M. Guy Benarroche. Quel rapport ?
Mme Élisabeth Borne, Première ministre. Des réformes profondes s'engagent, notamment à la suite des États généraux de la justice. L'engagement du ministre est résolu, solide et indéfectible.
M. Jean-Pierre Sueur. Cela n'a rien à voir avec le sujet.
Mme Élisabeth Borne, Première ministre. Pour les dossiers où Éric Dupond-Moretti est un justiciable comme les autres…
Mme Marie-Pierre de La Gontrie. Il est garde des sceaux, pas un justiciable comme les autres…
Mme Élisabeth Borne, Première ministre. … ou pour ceux qu'il a pu connaître en tant qu'avocat, nous avons mis en place un dispositif de déport exigeant et efficace.

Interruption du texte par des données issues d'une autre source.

-- ==== Sys2Proof/Machine/HostProgram.lean ====
section
/-! DEFINITION. Host program text: one line of it as data, the host actions it stands for, and the reading of a line's
characters (30_encoding.md R61, R62). The engine has no control flow, so a program is a straight line of actions (10_state.md R36, 45_control.md R107). -/

namespace Sys2Proof.Machine

/-- One line of host program text (R61), the pseudo-instructions of R62 among them. -/
inductive Line where
  /-- a mnemonic of R57 -/
  | op (i : Instr)
  /-- `.cmd 0xNN` -/
  | cmd (c : Byte)
  /-- `WR 0xAA, 0xVV` -/
  | wr (a v : Byte)
  /-- `RD 0xII` -/
  | rd (idx : Byte)
  /-- `COMPALL` -/
  | compall
  /-- `MEASURE` -/
  | measure
  /-- `WRBURST b0,...,b7` -/
  | wrBurst (b0 b1 b2 b3 b4 b5 b6 b7 : Byte)
  /-- `WR16 0xAA, 0xVVVV` -/
  | wr16 (a : Byte) (v : BitVec 16)
  deriving DecidableEq, Repr

/-- The host actions of a line (R61, R62). -/
def Line.actions : Line → List HostAction
  | .op i => [.command (encode i)]
  | .cmd c => [.command c]
  | .wr a v => [.write a v]
  | .rd idx => [.read idx]
  | .compall => [.command (encode .cmpt), .command (encode .cmpp), .command (encode .cmph)]
  | .measure => [.command (encode .ldraw), .command (encode .cmpt), .command (encode .cmpp), .command (encode .cmph)]
  | .wrBurst b0 b1 b2 b3 b4 b5 b6 b7 =>
    [.write 0xF7#8 b0, .write 0xF8#8 b1, .write 0xF9#8 b2, .write 0xFA#8 b3, .write 0xFB#8 b4, .write 0xFC#8 b5,
     .write 0xFD#8 b6, .write 0xFE#8 b7]
  | .wr16 a v => [.write a (v.extractLsb' 0 8), .write (a + 1#8) (v.extractLsb' 8 8)]

/-- A host program as the schedule of one agent. -/
def scheduleOf (issuer : Nat) (p : List Line) : List Request := (p.flatMap Line.actions).map (.host issuer)

/-! ### Reading a line's characters (R61; notes/assumptions/14.md) -/

/-- The words of a line: blanks and commas part them, `;` starts a comment. `w` is the word read so far. -/
def words : List Char → List Char → List (List Char)
  | [], w => if w = [] then [] else [w]
  | c :: cs, w =>
    if c = ';' then (if w = [] then [] else [w])
    else if c = ' ' ∨ c = '\t' ∨ c = ',' then (if w = [] then words cs [] else w :: words cs [])
    else words cs (w ++ [c])

/-- The digits of a literal by their value (R10). -/
def hexRow : List Char := "0123456789ABCDEF".toList

/-- The number a row of digits writes, a digit being worth its place in `hexRow`; none where one is no digit. -/
def hexValue (ds : List Char) : Option Nat :=
  ds.foldlM (fun n d => (hexRow.idxOf? d.toUpper).map fun k => 16 * n + k) 0

/-- A literal `0x..` that fits `k` bits (R10). -/
def hexLiteral (k : Nat) : List Char → Option (BitVec k)
  | '0' :: 'x' :: d :: ds =>
    match hexValue (d :: ds) with
    | some v => if v < 2 ^ k then some (BitVec.ofNat k v) else none
    | none => none
  | _ => none

/-- The name a line of text starts with. -/
def Line.head : Line → List Char
  | .op .nop => ['N', 'O', 'P']
  | .op .ldcal => ['L', 'D', 'C', 'A', 'L']
  | .op .ldraw => ['L', 'D', 'R', 'A', 'W']
  | .op .cmpt => ['C', 'M', 'P', 'T']
  | .op .cmpp => ['C', 'M', 'P', 'P']
  | .op .cmph => ['C', 'M', 'P', 'H']
  | .op .clrs => ['C', 'L', 'R', 'S']
  | .op (.reserved _) | .cmd _ => ['.', 'c', 'm', 'd']
  | .wr _ _ => ['W', 'R']
  | .rd _ => ['R', 'D']
  | .compall => ['C', 'O', 'M', 'P', 'A', 'L', 'L']
  | .measure => ['M', 'E', 'A', 'S', 'U', 'R', 'E']
  | .wrBurst .. => ['W', 'R', 'B', 'U', 'R', 'S', 'T']
  | .wr16 _ _ => ['W', 'R', '1', '6']

/-- The line of a list of words; none where the words are no line of R61 or R62. -/
def Line.ofWords : List (List Char) → Option Line
  | [m] => [Line.op .nop, .op .ldcal, .op .ldraw, .op .cmpt, .op .cmpp, .op .cmph, .op .clrs, .compall, .measure].find?
      fun l => l.head = m
  | [m, a] =>
    (hexLiteral 8 a).bind fun a =>
      if m = (Line.cmd a).head then some (.cmd a) else if m = (Line.rd a).head then some (.rd a) else none
  | [m, a, v] =>
    (hexLiteral 8 a).bind fun a =>
      if m = ['W', 'R'] then (hexLiteral 8 v).map (.wr a)
      else if m = ['W', 'R', '1', '6'] then (hexLiteral 16 v).map (.wr16 a)
      else none
  | [m, b0, b1, b2, b3, b4, b5, b6, b7] =>
    if m = ['W', 'R', 'B', 'U', 'R', 'S', 'T'] then do
      some (.wrBurst (← hexLiteral 8 b0) (← hexLiteral 8 b1) (← hexLiteral 8 b2) (← hexLiteral 8 b3)
        (← hexLiteral 8 b4) (← hexLiteral 8 b5) (← hexLiteral 8 b6) (← hexLiteral 8 b7))
    else none
  | _ => none

/-- A host program read from its lines of text; a line that holds no word, such as a comment, stands for nothing. -/
def readProgram : List (List Char) → Option (List Line)
  | [] => some []
  | l :: ls =>
    match words l [] with
    | [] => readProgram ls
    | w :: ws => (Line.ofWords (w :: ws)).bind fun x => (readProgram ls).map (x :: ·)

end Sys2Proof.Machine
end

Ce dispositif me conduit à piloter en direct une série de sujets.
(Applaudissements sur les travées du groupe RDPI et sur des travées du groupe INDEP.)
M. le président. La parole est à M. Guillaume Gontard, pour la réplique.

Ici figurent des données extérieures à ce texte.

/-- Settles O49: the same inputs make the same computation, and a computation gives one value under both policies. -/
theorem compensationReadsOnlyItsInputs : Obligations.CompensationReadsOnlyItsInputs := by
  constructor
  · intro s s' t t' hf ha h1 h2 h3 h4 h5 h6 h7 h8 h9 ht ht'
    obtain ⟨p, b, hp, rfl⟩ := execCmpp_next ht
    obtain ⟨p', b', hp', rfl⟩ := execCmpp_next ht'
    rw [← hf, ← ha, ← pressure_congr _ _ h1 h2 h3 h4 h5 h6 h7 h8 h9] at hp'
    obtain ⟨rfl, -⟩ := gives_unique hp hp'
    exact ⟨rfl, by simp [State.flag, getFlag_cmppStatus]⟩
  · intro s s' t t' hf ha h1 h2 h3 h4 h5 h6 ht ht'
    obtain ⟨v, b, hv, rfl⟩ := execCmph_next ht
    obtain ⟨v', b', hv', rfl⟩ := execCmph_next ht'
    rw [← hf, ← ha, ← humidity_congr _ _ h1 h2 h3 h4 h5 h6] at hv'
    obtain ⟨rfl, -⟩ := gives_unique hv hv'
    rfl

end Sys2Proof.Machine

/-! ### What a command leaves unchanged (10_state.md R18, R25) -/

namespace Sys2Proof.Machine

/-- Going from STATUS word `w` to `w'` changes a field only as R25 lets command `i` change it. -/
def StatusTabled (i : Instr) (w w' : Word) : Prop :=
  ∀ f, getFlag f w' ≠ getFlag f w → mayBring i f (getFlag f w') = true

namespace StatusTabled
variable {i : Instr} {w w' : Word} {f : Flag} {b : Bool}

theorem refl : StatusTabled i w w := fun _ h => absurd rfl h

theorem putFlag (hb : mayBring i f b = true) (h : StatusTabled i w w') : StatusTabled i w (putFlag f b w') := by
  intro g
  rw [getFlag_putFlag]
  split
  · next hg => exact fun _ => hg ▸ hb
  · exact h g

theorem orFlag (hf : mayBring i f true = true) (h : StatusTabled i w w') : StatusTabled i w (orFlag f b w') := by
  intro g
  rw [getFlag_orFlag]
  split
  · next hg =>
    cases b with
    | true => rw [Bool.or_true]; exact fun _ => hg ▸ hf
    | false => rw [Bool.or_false]; exact h g
  · exact h g

/-- The bits that every compensation command ORs in at its end. -/
theorem orInputErrors {ovf : Bool} {w0 : Word} (hcal : mayBring i .nocal true = true)
    (hraw : mayBring i .noraw true = true) (hovf : mayBring i .ovf true = true) (h : StatusTabled i w w') :
    StatusTabled i w (orInputErrors w0 ovf w') := .orFlag hovf (.orFlag hraw (.orFlag hcal h))

end StatusTabled

theorem exec_statusTabled {i : Instr} {s t : State} (h : exec i s = .next t) : StatusTabled i s.status t.status := by
  cases i with
  | nop => cases h; exact .refl
  | ldcal => cases h; exact .putFlag rfl (.putFlag rfl .refl)
  | ldraw => cases h; exact .putFlag rfl (.putFlag rfl .refl)
  | cmpt =>
    obtain ⟨_, _, -, rfl⟩ := execCmpt_next h
    exact .orInputErrors rfl rfl rfl (.putFlag rfl .refl)
  | cmpp =>
    obtain ⟨p, _, -, rfl⟩ := execCmpp_next h
    have pfail : mayBring .cmpp .pfail p.isNone = true := by cases p <;> rfl
    exact .orInputErrors rfl rfl rfl (.orFlag rfl (.putFlag pfail .refl))
  | cmph =>
    obtain ⟨_, _, -, rfl⟩ := execCmph_next h
    exact .orInputErrors rfl rfl rfl (.orFlag rfl .refl)
  | clrs =>
    cases h
    exact .putFlag rfl (.putFlag rfl (.putFlag rfl (.putFlag rfl (.putFlag rfl .refl))))
  | reserved c => cases h; exact .putFlag rfl .refl

/-- No command changes a reserved STATUS bit (10_state.md R35). -/
theorem exec_reserved {i : Instr} {s t : State} (h : exec i s = .next t) {k : Nat} (hk : 9 ≤ k) :
    t.status.getLsbD k = s.status.getLsbD k := by
  cases i with
  | nop => cases h; rfl
  | ldcal => cases h; exact ldcalStatus_reserved _ hk
  | ldraw => cases h; exact ldrawStatus_reserved _ hk
  | cmpt => obtain ⟨_, b, -, rfl⟩ := execCmpt_next h; exact cmptStatus_reserved _ hk b
  | cmpp => obtain ⟨p, b, -, rfl⟩ := execCmpp_next h; exact cmppStatus_reserved _ hk _ b
  | cmph => obtain ⟨_, b, -, rfl⟩ := execCmph_next h; exact cmphStatus_reserved _ hk b
  | clrs => cases h; exact clrsStatus_reserved _ hk
  | reserved c => cases h; exact reservedStatus_reserved _ hk

/-- Settles O45: every STATUS computation is made of changes that R25 allows the command. -/
theorem statusFieldsChangeOnlyAsTabled : Obligations.StatusFieldsChangeOnlyAsTabled :=
  fun _ _ _ h => ⟨exec_statusTabled h, fun _ hk => exec_reserved h hk⟩

/-- Settles O48, command by command. -/
theorem eachRegisterHasItsWriters : Obligations.EachRegisterHasItsWriters := by
  intro i s t h
  cases i with
  | cmpt => obtain ⟨_, _, -, rfl⟩ := execCmpt_next h; simp [srfByte]
  | cmpp => obtain ⟨_, _, -, rfl⟩ := execCmpp_next h; simp [srfByte]
  | cmph => obtain ⟨_, _, -, rfl⟩ := execCmph_next h; simp [srfByte]
  | nop | ldcal | ldraw | clrs | reserved => cases h; simp [srfByte]

section Frame
variable {i : Instr} {s t : State} (h : exec i s = .next t)
include h

theorem exec_keeps_srf : t.srf = s.srf := by
  obtain ⟨-, -, -, -, -, -, -, -, -, -, hsrf, -⟩ := eachRegisterHasItsWriters i s t h
  exact hsrf

theorem exec_keeps_calib (hi : i ≠ .ldcal) : t.calib = s.calib := by
  obtain ⟨-, -, -, -, -, -, -, -, hcalib, -⟩ := eachRegisterHasItsWriters i s t h
  exact not_imp_comm.1 hcalib hi

theorem exec_keeps_tFine (hi : i ≠ .cmpt) : t.tFine = s.tFine := by
  obtain ⟨-, -, hfine, -⟩ := eachRegisterHasItsWriters i s t h
  exact not_imp_comm.1 hfine hi

theorem exec_keeps_pOut (hi : i ≠ .cmpp) : t.pOut = s.pOut := by
  obtain ⟨-, -, -, hpOut, -⟩ := eachRegisterHasItsWriters i s t h
  exact not_imp_comm.1 hpOut hi

theorem exec_keeps_hOut (hi : i ≠ .cmph) : t.hOut = s.hOut := by
  obtain ⟨-, -, -, -, hhOut, -⟩ := eachRegisterHasItsWriters i s t h
  exact not_imp_comm.1 hhOut hi

/-- A field that R25 does not let the command change stays. -/
theorem exec_keeps_flag {f : Flag} (hf : ∀ b, mayBring i f b = false) : t.flag f = s.flag f :=
  not_imp_comm.1 (exec_statusTabled h f) (by simp [hf])

end Frame

/-! ### The range of H_OUT (10_state.md R24) -/

theorem exec_cmph_hOut_le {s t : State} (h : exec .cmph s = .next t) : t.hOut.toNat ≤ 102400 := by
  obtain ⟨v, _, hv, rfl⟩ := execCmph_next h
  have := humidity_range hv
  simp only [BitVec.toNat_ofInt]
  omega

/-- Settles O39: CMPH clamps its result, and no other command writes H_OUT. -/
theorem humidityStaysInRange : Obligations.HumidityStaysInRange := by
  refine ⟨fun s t => exec_cmph_hOut_le, fun s t h hne => ?_⟩
  obtain ⟨-, rfl⟩ | ⟨r, rest, hq, -, h⟩ := step_next h
  · exact absurd rfl hne
  refine ⟨r, rest, hq, ?_⟩
  obtain ⟨rfl, rfl⟩ | ⟨_, _, _, rfl, rfl⟩ | ⟨_, _, rfl, rfl⟩ | ⟨k, c, rfl, h⟩ := serve_next h
  · exact .inl ⟨rfl, rfl⟩
  · exact absurd rfl hne
  · exact absurd rfl hne
  · exact .inr ⟨k, c, rfl, not_imp_comm.1 (exec_keeps_hOut h) hne⟩

/-! ### The invariant -/

/-- The invariant says nothing of what the host has scheduled and received. -/
theorem Inv.withHost {s : State} (h : Inv s) (q : List Request) (l : List Word) :
    Inv { s with schedule := q, received := l } :=
  ⟨h.srf, h.reserved, h.h4, h.h5, h.hOut, h.pfail⟩

/-- Settles O15: everything reset leaves is 0 (70_reset_and_hazards.md R121). -/
theorem resetMeetsInvariant : Obligations.ResetMeetsInvariant := fun c => {
  srf := reset_srf_wf c
  reserved := fun _ _ => BitVec.getLsbD_zero
  h4 := (by decide : inS12 Calib.zero.h4.toInt)
  h5 := (by decide : inS12 Calib.zero.h5.toInt)
  hOut := Nat.zero_le _
  pfail := fun _ => rfl }

/-- A packed 12-bit field with its top nibble filled is read as the signed 12-bit number it holds
(40_calibration_fusion.md R68, R69). -/
theorem sext_signTop12 {h : Nat} (hh : h < 4096) :
    sext 16 (signTop12 h) = if h < 2048 then (h : Int) else h - 4096 := by
  have bit11 : h &&& 0x0800 = h / 2048 % 2 * 2048 := by
    rw [show 0x0800 = 2 ^ 11 from rfl, Nat.and_two_pow, Nat.testBit_eq_decide_div_mod_eq]
    rcases Nat.mod_two_eq_zero_or_one (h / 2048) with e | e <;> simp [e]
  have fill : h ||| 0xF000 = 61440 + h := by
    rw [Nat.or_comm]
    exact (Nat.two_pow_add_eq_or_of_lt (i := 12) hh 15).symm
  rw [sext, signTop12, Nat.testBit_eq_decide_div_mod_eq, bit11, fill]
  simp only [decide_eq_true_eq]
  split <;> split <;> split <;> omega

M. Guillaume Gontard. Madame la Première ministre, je pense que vous n'avez pas bien compris.
Ici, le sujet n'est pas la présomption d'innocence, mais le respect de la parole donnée, qui plus est celui de la parole présidentielle.
Le sujet, c'est de ne pas ternir l'image du gouvernement de la France.
Le sujet, c'est de disposer de ministres à temps plein au service des Françaises et des Français.
Le sujet, c'est la sérénité dans laquelle doit être prise la décision de justice, a fortioriquand le justiciable est le garde des sceaux.
Le sujet, c'est la préservation de l'indépendance de la justice.
Emmanuel Macron nous avait promis l'exemplarité politique, de mise sous François Hollande, mais il nous ramène aux pratiques délétères des présidences de Jacques Chirac et de Nicolas Sarkozy (Protestations sur les travées du groupe Les Républicains.), alors que la crise démocratique est plus profonde que jamais, que l'extrême droite est aux portes du pouvoir et que les fascistes l'ont conquis de l'autre côté des Alpes.
Votre responsabilité devant l'Histoire est considérable, madame la Première ministre, et il est encore temps de prendre la bonne décision ! (Bravo ! et applaudissements sur les travées des groupes GEST et SER.)